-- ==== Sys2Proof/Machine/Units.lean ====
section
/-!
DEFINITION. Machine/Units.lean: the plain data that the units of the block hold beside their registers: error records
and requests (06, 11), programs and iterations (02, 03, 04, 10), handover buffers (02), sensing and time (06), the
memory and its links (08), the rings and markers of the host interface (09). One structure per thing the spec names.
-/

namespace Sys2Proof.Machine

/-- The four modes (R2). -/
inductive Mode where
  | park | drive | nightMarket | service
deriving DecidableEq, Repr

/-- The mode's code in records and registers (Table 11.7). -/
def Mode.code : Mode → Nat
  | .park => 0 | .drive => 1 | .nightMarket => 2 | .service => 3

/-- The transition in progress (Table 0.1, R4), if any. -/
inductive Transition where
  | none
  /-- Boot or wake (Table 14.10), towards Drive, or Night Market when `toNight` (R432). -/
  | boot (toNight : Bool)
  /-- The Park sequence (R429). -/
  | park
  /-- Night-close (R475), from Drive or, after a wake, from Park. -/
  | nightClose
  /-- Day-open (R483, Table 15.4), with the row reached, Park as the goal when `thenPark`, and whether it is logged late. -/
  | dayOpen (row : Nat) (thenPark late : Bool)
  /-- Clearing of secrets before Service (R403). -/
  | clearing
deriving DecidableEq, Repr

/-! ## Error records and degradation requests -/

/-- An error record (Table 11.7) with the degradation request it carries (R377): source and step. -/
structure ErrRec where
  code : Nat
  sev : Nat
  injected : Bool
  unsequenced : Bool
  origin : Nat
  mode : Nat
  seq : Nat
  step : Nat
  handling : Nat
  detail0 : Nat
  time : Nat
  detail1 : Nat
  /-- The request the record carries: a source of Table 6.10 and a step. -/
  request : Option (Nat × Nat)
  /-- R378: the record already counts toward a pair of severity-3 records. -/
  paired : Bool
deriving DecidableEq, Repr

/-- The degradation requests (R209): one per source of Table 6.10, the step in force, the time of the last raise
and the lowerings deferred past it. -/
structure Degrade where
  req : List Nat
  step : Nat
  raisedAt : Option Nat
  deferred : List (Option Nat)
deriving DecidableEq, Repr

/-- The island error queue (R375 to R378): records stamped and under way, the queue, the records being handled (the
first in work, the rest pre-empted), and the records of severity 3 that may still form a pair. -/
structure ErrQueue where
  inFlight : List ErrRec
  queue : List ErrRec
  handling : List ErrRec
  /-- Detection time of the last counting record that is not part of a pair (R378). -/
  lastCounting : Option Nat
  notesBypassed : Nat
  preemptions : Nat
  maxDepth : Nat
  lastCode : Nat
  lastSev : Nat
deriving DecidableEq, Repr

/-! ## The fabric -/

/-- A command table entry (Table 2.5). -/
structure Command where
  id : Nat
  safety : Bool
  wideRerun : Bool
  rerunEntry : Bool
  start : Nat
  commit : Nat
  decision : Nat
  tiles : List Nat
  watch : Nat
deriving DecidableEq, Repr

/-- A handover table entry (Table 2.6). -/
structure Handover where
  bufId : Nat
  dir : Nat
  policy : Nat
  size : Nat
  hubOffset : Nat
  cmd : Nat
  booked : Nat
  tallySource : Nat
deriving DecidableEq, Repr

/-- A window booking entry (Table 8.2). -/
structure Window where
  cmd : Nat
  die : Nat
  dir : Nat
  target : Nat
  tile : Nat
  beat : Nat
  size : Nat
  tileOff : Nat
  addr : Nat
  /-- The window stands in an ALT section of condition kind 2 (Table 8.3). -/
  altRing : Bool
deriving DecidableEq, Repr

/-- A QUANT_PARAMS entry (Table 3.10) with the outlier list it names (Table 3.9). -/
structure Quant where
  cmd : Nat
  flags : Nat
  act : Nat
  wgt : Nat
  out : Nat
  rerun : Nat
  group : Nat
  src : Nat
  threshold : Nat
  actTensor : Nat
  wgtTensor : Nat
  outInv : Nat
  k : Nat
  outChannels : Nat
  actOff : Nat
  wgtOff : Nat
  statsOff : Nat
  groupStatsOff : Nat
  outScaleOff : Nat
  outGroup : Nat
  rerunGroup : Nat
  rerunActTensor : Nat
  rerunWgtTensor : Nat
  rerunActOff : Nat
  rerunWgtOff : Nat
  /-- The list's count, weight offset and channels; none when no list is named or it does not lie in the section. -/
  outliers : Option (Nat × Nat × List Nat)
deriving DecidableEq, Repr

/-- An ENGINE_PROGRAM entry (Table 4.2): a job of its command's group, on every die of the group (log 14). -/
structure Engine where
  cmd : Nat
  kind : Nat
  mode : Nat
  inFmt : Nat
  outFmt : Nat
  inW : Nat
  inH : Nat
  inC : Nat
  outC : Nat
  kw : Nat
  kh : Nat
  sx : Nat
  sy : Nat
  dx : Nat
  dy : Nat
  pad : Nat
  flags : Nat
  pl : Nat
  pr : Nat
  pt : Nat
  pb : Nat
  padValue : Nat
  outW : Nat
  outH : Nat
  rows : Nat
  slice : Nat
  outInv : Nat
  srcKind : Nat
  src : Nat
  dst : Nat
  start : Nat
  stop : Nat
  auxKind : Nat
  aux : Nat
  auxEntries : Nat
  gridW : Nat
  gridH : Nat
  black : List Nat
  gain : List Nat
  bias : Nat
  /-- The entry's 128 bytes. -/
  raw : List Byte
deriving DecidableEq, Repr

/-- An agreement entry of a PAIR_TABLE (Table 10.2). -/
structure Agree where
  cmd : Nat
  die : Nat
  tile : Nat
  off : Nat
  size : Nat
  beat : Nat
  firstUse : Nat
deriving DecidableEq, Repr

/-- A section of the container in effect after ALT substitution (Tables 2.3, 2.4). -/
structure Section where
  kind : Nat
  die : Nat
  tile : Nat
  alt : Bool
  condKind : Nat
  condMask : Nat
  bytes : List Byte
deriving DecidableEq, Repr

* **EXERCISE REQUIREMENTS**: Type the data again exactly. Leave nothing out.

* **SOLUTION**:
-- ==== Sys2Proof/Machine/Units.lean ====
section
/-!
DEFINITION. Machine/Units.lean: the plain data that the units of the block hold beside their registers: error records
and requests (06, 11), programs and iterations (02, 03, 04, 10), handover buffers (02), sensing and time (06), the
memory and its links (08), the rings and markers of the host interface (09). One structure per thing the spec names.
-/

namespace Sys2Proof.Machine

/-- The four modes (R2). -/
inductive Mode where
  | park | drive | nightMarket | service
deriving DecidableEq, Repr

/-- The mode's code in records and registers (Table 11.7). -/
def Mode.code : Mode → Nat
  | .park => 0 | .drive => 1 | .nightMarket => 2 | .service => 3

/-- The transition in progress (Table 0.1, R4), if any. -/
inductive Transition where
  | none
  /-- Boot or wake (Table 14.10), towards Drive, or Night Market when `toNight` (R432). -/
  | boot (toNight : Bool)
  /-- The Park sequence (R429). -/
  | park
  /-- Night-close (R475), from Drive or, after a wake, from Park. -/
  | nightClose
  /-- Day-open (R483, Table 15.4), with the row reached, Park as the goal when `thenPark`, and whether it is logged late. -/
  | dayOpen (row : Nat) (thenPark late : Bool)
  /-- Clearing of secrets before Service (R403). -/
  | clearing
deriving DecidableEq, Repr

/-! ## Error records and degradation requests -/

/-- An error record (Table 11.7) with the degradation request it carries (R377): source and step. -/
structure ErrRec where
  code : Nat
  sev : Nat
  injected : Bool
  unsequenced : Bool
  origin : Nat
  mode : Nat
  seq : Nat
  step : Nat
  handling : Nat
  detail0 : Nat
  time : Nat
  detail1 : Nat
  /-- The request the record carries: a source of Table 6.10 and a step. -/
  request : Option (Nat × Nat)
  /-- R378: the record already counts toward a pair of severity-3 records. -/
  paired : Bool
deriving DecidableEq, Repr

/-- The degradation requests (R209): one per source of Table 6.10, the step in force, the time of the last raise
and the lowerings deferred past it. -/
structure Degrade where
  req : List Nat
  step : Nat
  raisedAt : Option Nat
  deferred : List (Option Nat)
deriving DecidableEq, Repr

/-- The island error queue (R375 to R378): records stamped and under way, the queue, the records being handled (the
first in work, the rest pre-empted), and the records of severity 3 that may still form a pair. -/
structure ErrQueue where
  inFlight : List ErrRec
  queue : List ErrRec
  handling : List ErrRec
  /-- Detection time of the last counting record that is not part of a pair (R378). -/
  lastCounting : Option Nat
  notesBypassed : Nat
  preemptions : Nat
  maxDepth : Nat
  lastCode : Nat
  lastSev : Nat
deriving DecidableEq, Repr

/-! ## The fabric -/

/-- A command table entry (Table 2.5). -/
structure Command where
  id : Nat
  safety : Bool
  wideRerun : Bool
  rerunEntry : Bool
  start : Nat
  commit : Nat
  decision : Nat
  tiles : List Nat
  watch : Nat
deriving DecidableEq, Repr

/-- A handover table entry (Table 2.6). -/
structure Handover where
  bufId : Nat
  dir : Nat
  policy : Nat
  size : Nat
  hubOffset : Nat
  cmd : Nat
  booked : Nat
  tallySource : Nat
deriving DecidableEq, Repr

/-- A window booking entry (Table 8.2). -/
structure Window where
  cmd : Nat
  die : Nat
  dir : Nat
  target : Nat
  tile : Nat
  beat : Nat
  size : Nat
  tileOff : Nat
  addr : Nat
  /-- The window stands in an ALT section of condition kind 2 (Table 8.3). -/
  altRing : Bool
deriving DecidableEq, Repr

/-- A QUANT_PARAMS entry (Table 3.10) with the outlier list it names (Table 3.9). -/
structure Quant where
  cmd : Nat
  flags : Nat
  act : Nat
  wgt : Nat
  out : Nat
  rerun : Nat
  group : Nat
  src : Nat
  threshold : Nat
  actTensor : Nat
  wgtTensor : Nat
  outInv : Nat
  k : Nat
  outChannels : Nat
  actOff : Nat
  wgtOff : Nat
  statsOff : Nat
  groupStatsOff : Nat
  outScaleOff : Nat
  outGroup : Nat
  rerunGroup : Nat
  rerunActTensor : Nat
  rerunWgtTensor : Nat
  rerunActOff : Nat
  rerunWgtOff : Nat
  /-- The list's count, weight offset and channels; none when no list is named or it does not lie in the section. -/
  outliers : Option (Nat × Nat × List Nat)
deriving DecidableEq, Repr

/-- An ENGINE_PROGRAM entry (Table 4.2): a job of its command's group, on every die of the group (log 14). -/
structure Engine where
  cmd : Nat
  kind : Nat
  mode : Nat
  inFmt : Nat
  outFmt : Nat
  inW : Nat
  inH : Nat
  inC : Nat
  outC : Nat
  kw : Nat
  kh : Nat
  sx : Nat
  sy : Nat
  dx : Nat
  dy : Nat
  pad : Nat
  flags : Nat
  pl : Nat
  pr : Nat
  pt : Nat
  pb : Nat
  padValue : Nat
  outW : Nat
  outH : Nat
  rows : Nat
  slice : Nat
  outInv : Nat
  srcKind : Nat
  src : Nat
  dst : Nat
  start : Nat
  stop : Nat
  auxKind : Nat
  aux : Nat
  auxEntries : Nat
  gridW : Nat
  gridH : Nat
  black : List Nat
  gain : List Nat
  bias : Nat
  /-- The entry's 128 bytes. -/
  raw : List Byte
deriving DecidableEq, Repr

/-- An agreement entry of a PAIR_TABLE (Table 10.2). -/
structure Agree where
  cmd : Nat
  die : Nat
  tile : Nat
  off : Nat
  size : Nat
  beat : Nat
  firstUse : Nat
deriving DecidableEq, Repr

/-- A section of the container in effect after ALT substitution (Tables 2.3, 2.4). -/
structure Section where
  kind : Nat
  die : Nat
  tile : Nat
  alt : Bool
  condKind : Nat
  condMask : Nat
  bytes : List Byte
deriving DecidableEq, Repr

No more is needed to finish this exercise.